As a proud mom of an almost four year old little boy and a 7 month old V, I can definitely say the V is easier to raise then the little boy! But my, oh my, I would never get rid of either of them. We haven't even gone away for the weekend without our V yet, because I can't bear the thought of boarding him. Mind you, we would be boarding him with his walker who he knows and loves... and who has three dogs that Wilson loves to play with. So, he's hardly suffering, but still... hard to say goodbye!


----------



## SkyyMax (Apr 5, 2012)

Emily1970 said:


> I am the proud owner of one of those "disposable" dogs.


Our sweet Skyy was one of "those disposable" dogs as well, because she was "hyper and uncontrollable".
She came to us as an ugly duckling and has blossomed into a beautiful swan!

It might sound awful to some, but I am thankful to all of Skyy's previous owners.
Because of their choices we now have a wonderful family member, it took fate one year to bring us together.


----------



## jld640 (Sep 29, 2010)

Hey Ozkar - as a side note to your original point - you may want to let the guy with the Bungalow know that you would be interested in the dog. I'd love for mswhipple to confirm, but in my experience, it takes about 2 weeks for 'guest manners' to disappear in a rehome. The new family may decide to give him back in a couple of weeks. 

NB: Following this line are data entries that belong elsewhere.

/-! ### `setNZ16` -/

@[simp] theorem State.setNZ16_a (s : State) (w : Word) : (s.setNZ16 w).a = s.a := by simp [State.setNZ16]
@[simp] theorem State.setNZ16_x (s : State) (w : Word) : (s.setNZ16 w).x = s.x := by simp [State.setNZ16]
@[simp] theorem State.setNZ16_y (s : State) (w : Word) : (s.setNZ16 w).y = s.y := by simp [State.setNZ16]
@[simp] theorem State.setNZ16_sp (s : State) (w : Word) : (s.setNZ16 w).sp = s.sp := by simp [State.setNZ16]
@[simp] theorem State.setNZ16_pc (s : State) (w : Word) : (s.setNZ16 w).pc = s.pc := by simp [State.setNZ16]
@[simp] theorem State.setNZ16_mem (s : State) (w : Word) : (s.setNZ16 w).mem = s.mem := by simp [State.setNZ16]
@[simp] theorem State.setNZ16_lastAddr (s : State) (w : Word) : (s.setNZ16 w).lastAddr = s.lastAddr := by simp [State.setNZ16]
@[simp] theorem State.setNZ16_params (s : State) (w : Word) : (s.setNZ16 w).params = s.params := by simp [State.setNZ16]

@[simp] theorem State.setNZ16_peek (s : State) (w : Word) (j : Nat) : (s.setNZ16 w).peek j = s.peek j := by
  simp [State.peek]
@[simp] theorem State.setNZ16_peekWord (s : State) (w : Word) (j : Nat) : (s.setNZ16 w).peekWord j = s.peekWord j := by
  simp [State.peekWord]
@[simp] theorem State.setNZ16_reg (s : State) (w : Word) (q : Reg) : (s.setNZ16 w).reg q = s.reg q := by
  cases q <;> simp [State.reg]

/-! ### `adcFlags` -/

@[simp] theorem State.adcFlags_a (s : State) (v1 v2 : Byte) : (s.adcFlags v1 v2).a = s.a := by simp [State.adcFlags]
@[simp] theorem State.adcFlags_x (s : State) (v1 v2 : Byte) : (s.adcFlags v1 v2).x = s.x := by simp [State.adcFlags]
@[simp] theorem State.adcFlags_y (s : State) (v1 v2 : Byte) : (s.adcFlags v1 v2).y = s.y := by simp [State.adcFlags]
@[simp] theorem State.adcFlags_sp (s : State) (v1 v2 : Byte) : (s.adcFlags v1 v2).sp = s.sp := by simp [State.adcFlags]
@[simp] theorem State.adcFlags_pc (s : State) (v1 v2 : Byte) : (s.adcFlags v1 v2).pc = s.pc := by simp [State.adcFlags]
@[simp] theorem State.adcFlags_mem (s : State) (v1 v2 : Byte) : (s.adcFlags v1 v2).mem = s.mem := by simp [State.adcFlags]
@[simp] theorem State.adcFlags_lastAddr (s : State) (v1 v2 : Byte) : (s.adcFlags v1 v2).lastAddr = s.lastAddr := by simp [State.adcFlags]
@[simp] theorem State.adcFlags_params (s : State) (v1 v2 : Byte) : (s.adcFlags v1 v2).params = s.params := by simp [State.adcFlags]

@[simp] theorem State.adcFlags_peek (s : State) (v1 v2 : Byte) (j : Nat) : (s.adcFlags v1 v2).peek j = s.peek j := by
  simp [State.peek]
@[simp] theorem State.adcFlags_peekWord (s : State) (v1 v2 : Byte) (j : Nat) : (s.adcFlags v1 v2).peekWord j = s.peekWord j := by
  simp [State.peekWord]
@[simp] theorem State.adcFlags_reg (s : State) (v1 v2 : Byte) (q : Reg) : (s.adcFlags v1 v2).reg q = s.reg q := by
  cases q <;> simp [State.reg]

/-! ### `sbcFlags` -/

@[simp] theorem State.sbcFlags_a (s : State) (v1 v2 : Byte) : (s.sbcFlags v1 v2).a = s.a := by simp [State.sbcFlags]
@[simp] theorem State.sbcFlags_x (s : State) (v1 v2 : Byte) : (s.sbcFlags v1 v2).x = s.x := by simp [State.sbcFlags]
@[simp] theorem State.sbcFlags_y (s : State) (v1 v2 : Byte) : (s.sbcFlags v1 v2).y = s.y := by simp [State.sbcFlags]
@[simp] theorem State.sbcFlags_sp (s : State) (v1 v2 : Byte) : (s.sbcFlags v1 v2).sp = s.sp := by simp [State.sbcFlags]
@[simp] theorem State.sbcFlags_pc (s : State) (v1 v2 : Byte) : (s.sbcFlags v1 v2).pc = s.pc := by simp [State.sbcFlags]
@[simp] theorem State.sbcFlags_mem (s : State) (v1 v2 : Byte) : (s.sbcFlags v1 v2).mem = s.mem := by simp [State.sbcFlags]
@[simp] theorem State.sbcFlags_lastAddr (s : State) (v1 v2 : Byte) : (s.sbcFlags v1 v2).lastAddr = s.lastAddr := by simp [State.sbcFlags]
@[simp] theorem State.sbcFlags_params (s : State) (v1 v2 : Byte) : (s.sbcFlags v1 v2).params = s.params := by simp [State.sbcFlags]

@[simp] theorem State.sbcFlags_peek (s : State) (v1 v2 : Byte) (j : Nat) : (s.sbcFlags v1 v2).peek j = s.peek j := by
  simp [State.peek]
@[simp] theorem State.sbcFlags_peekWord (s : State) (v1 v2 : Byte) (j : Nat) : (s.sbcFlags v1 v2).peekWord j = s.peekWord j := by
  simp [State.peekWord]
@[simp] theorem State.sbcFlags_reg (s : State) (v1 v2 : Byte) (q : Reg) : (s.sbcFlags v1 v2).reg q = s.reg q := by
  cases q <;> simp [State.reg]

/-! ### `cmpFlags` -/

@[simp] theorem State.cmpFlags_a (s : State) (v1 v2 : Byte) : (s.cmpFlags v1 v2).a = s.a := by simp [State.cmpFlags]
@[simp] theorem State.cmpFlags_x (s : State) (v1 v2 : Byte) : (s.cmpFlags v1 v2).x = s.x := by simp [State.cmpFlags]
@[simp] theorem State.cmpFlags_y (s : State) (v1 v2 : Byte) : (s.cmpFlags v1 v2).y = s.y := by simp [State.cmpFlags]
@[simp] theorem State.cmpFlags_sp (s : State) (v1 v2 : Byte) : (s.cmpFlags v1 v2).sp = s.sp := by simp [State.cmpFlags]
@[simp] theorem State.cmpFlags_pc (s : State) (v1 v2 : Byte) : (s.cmpFlags v1 v2).pc = s.pc := by simp [State.cmpFlags]
@[simp] theorem State.cmpFlags_mem (s : State) (v1 v2 : Byte) : (s.cmpFlags v1 v2).mem = s.mem := by simp [State.cmpFlags]
@[simp] theorem State.cmpFlags_lastAddr (s : State) (v1 v2 : Byte) : (s.cmpFlags v1 v2).lastAddr = s.lastAddr := by simp [State.cmpFlags]
@[simp] theorem State.cmpFlags_params (s : State) (v1 v2 : Byte) : (s.cmpFlags v1 v2).params = s.params := by simp [State.cmpFlags]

And, not to dilute your point, I think I would also take the opportunity to tell him how much work, time, and effort you did to make Astro the awesome deer dog he is. Otherwise, he may decide the problem was the dog and get another. 

Good rant, though. My 2 cents.


----------



## dmak (Jul 25, 2012)

I too rescued my dog from someone that gave him up cause he wasn't willing to pay a pet deposit for his new apartment. They were only asking for a $250 deposit. He's been a perfect dog with almost zero issues. I'm overly grateful because has been the best dog I've ever had to this point.


----------



## SteelCityDozer (Aug 25, 2011)

Even though we got Dozer straight from a breeder at 8 weeks we still believe we rescued him. Otherwise, with all of his issues, many other people would have already disposed of him. But we have a stubborn yet loving super allergic tremor suffering neurotic seizure boy that we'd do ANYTHING for. If there is anything left that we haven't already done. Most of our immediate family doesn't understand how we feel about our dogs and that's why I always talk them out of getting one if their own. Bec if it came down to it...I'd end up with it and three is too many for us. Actually my dad gave up a pup about five years ago and now wants another. I hate thinking about that. But at the time I couldn't take the pup without moving and he wasn't going to keep it long enough for me to do anything about it. It's amazing how different we can be from our own flesh and blood.


----------



## redbirddog (Apr 23, 2010)

http://www.amazon.com/Disposable-Dogs-Heartwarming-Stories-Compassion/dp/0974710105


*Disposable Dogs*
Book Description:
Publication Date: January 2004
"Disposable Dogs is an unforgettable collection of 70 captivating, true stories of dogs from across the United States who were outcasts until they met up with caring people who recognized their worth--in some cases just hours before the lovable animals were scheduled to die.
Readers will meet dogs who are smart, heroic, funny, loyal--all sorts of special pets with extraordinary experiences to share. There's the young Saint Bernard who was adopted from a shelter at the eleventh hour and went on to become the mascot for a professional football team...the neighborly golden retriever who was abandoned when her owner died and soon afterward saved a toddler from falling off a cliff...the elderly blind mutt and deaf old mongrel who found each other near the end of their lonely lives and remained soul mates forever.

These and scores of other tales are sure to make the reader laugh, reflect, admire and, perhaps, swallow hard when an unexpected lump wags its tail in the reader's throat. 

Disposable Dogs celebrates the meaningful, wondrous lives that have been rescued by good people who make a difference."


----------



## mswhipple (Mar 7, 2011)

jld640, I think rehomed/rescued dogs do tend to show their "true colors" after a couple of weeks, when they begin to feel a little more secure in their new surroundings. That said, their "real" house manners can vary from dog to dog.

The dog I had prior to Willie was (as it turned out) a major counter surfer. It taught me to keep a tidier kitchen.  She never changed, really.

Willie, on the other hand, came to me with perfect house manners, which he still displays to this very day. He is a true gentleman in the house. Every dog is different. They all deserve a chance. 

RBD: Thanks for the book recommendation, "Disposable Dogs". You haven't steered us wrong yet!! ;D ;D


----------



## Rudy (Oct 12, 2012)

Willow this morning maybe had 10 minutes alone a real thinker :

Her ideas of Positive Progressive trash :-\ 

Dad I can lol


truth it made me laugh and made me realize

my young blood is still a pup not a bird machine

Yet


----------